Thereafter, the stainless plate 19 is removed, and the nickel foil 17 adhering to the surface of the resin sheet 20 is removed with an etching solution dedicated to nickel (see FIGS. 13 and 14). The resin sheet 20 on the circuit pattern 15 is crushed thinly to about 10 micrometers. Finally, polishing is performed in the same manner as in the first embodiment, and the circuit pattern 15 is exposed to obtain a flat substrate (see FIG. 15).

This invention is not limited to embodiment described by the said technique and drawing, For example, the following embodiment is also included in the technical scope of this invention, and also various changes are made in the range which does not deviate from the summary other than the following, It can be carried out.

(1) In the said embodiment, although the circuit pattern was formed by the subtractive method, you may make it the structure formed by the additive method.

(2) Although the thermosetting epoxy resin was used as a material of a resin layer in the said embodiment, it is not limited to this, You may use thermosetting resins, such as urea resin, a melamine resin, a phenol resin, an acrylic resin, and unsaturated polyester resin.

(3) Although nickel was used as a metal foil material in the said embodiment, it is not limited to this, You may use other metals, such as copper.

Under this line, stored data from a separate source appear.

-- ==== Sys2Proof/Word.lean ====
section
/-! DEFINITION. The word types of the module and the sizes of its numbered unit families. -/

namespace Sys2Proof

abbrev Byte := BitVec 8
abbrev Word := BitVec 32
abbrev DWord := BitVec 64

/-- An engine pair Cc.Ee, numbered 12c + e (R5, R16). -/
abbrev Eng := Fin 48
/-- A stream engine in the numbering of Table 6-1. -/
abbrev StreamIx := Fin 80
/-- A host port: 0 on X0, 1 on X1. -/
abbrev HostPort := Fin 2
/-- A PCIe function of a host port: 0 the physical function, n the virtual function n (R425). -/
abbrev FnIx := Fin 65
abbrev KennelId := BitVec 6
abbrev QueueId := BitVec 15
abbrev TreeId := BitVec 12
abbrev LitterId := BitVec 10
abbrev PortId := BitVec 4
abbrev MDieId := BitVec 2
abbrev SlotId := BitVec 5
abbrev ModuleId := BitVec 12
abbrev MbxId := BitVec 12
/-- A kennel-local address (R208). -/
abbrev KAddr := BitVec 44

end Sys2Proof
end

As described above, according to the present invention, even if there is a denseness of the circuit pattern or the presence of through holes, a printed wiring board having a uniform and good resin layer formed on the entire substrate can be manufactured.

Claims (6)

A semi-cured resin sheet is formed on a printed wiring board on which a circuit pattern is formed to form a resin layer, and the resin layer is pressed and squeezed between the circuit patterns to cure. Then, the circuit pattern is covered and the cured resin is polished. In the manufacturing method of a printed wiring board which exposes the said circuit pattern by this, The resin of the inverse pattern of the said circuit pattern is printed on the surface which opposes the said circuit pattern of the said resin sheet, before the resin sheet is superimposed on the said printed wiring board. The resin sheet in the semi-cured state is formed on the printed wiring board on which the through-hole and the circuit pattern are formed to form a resin layer, and the resin layer is pressed and pushed in between the circuit patterns to cure. Then, the circuit pattern is covered and cured. In the manufacturing method of a printed wiring board which exposes the said circuit pattern by grinding resin, A resin for filling the through hole is printed at a position corresponding to the through hole in the resin sheet before the resin sheet is superimposed on the printed wiring board. The method of manufacturing a printed wiring board according to claim 1, wherein the press on the resin layer is performed in a reduced pressure atmosphere. The method of manufacturing a printed wiring board according to claim 2, wherein the press on the resin layer is performed in a reduced pressure atmosphere. The method for manufacturing a printed wiring board according to any one of claims 1 to 4, wherein a metal foil having a surface opposed to the resin layer is roughened and pressed on the resin layer. The method of manufacturing a printed wiring board according to claim 5, wherein the metal foil is formed of a metal of a different type from the circuit pattern.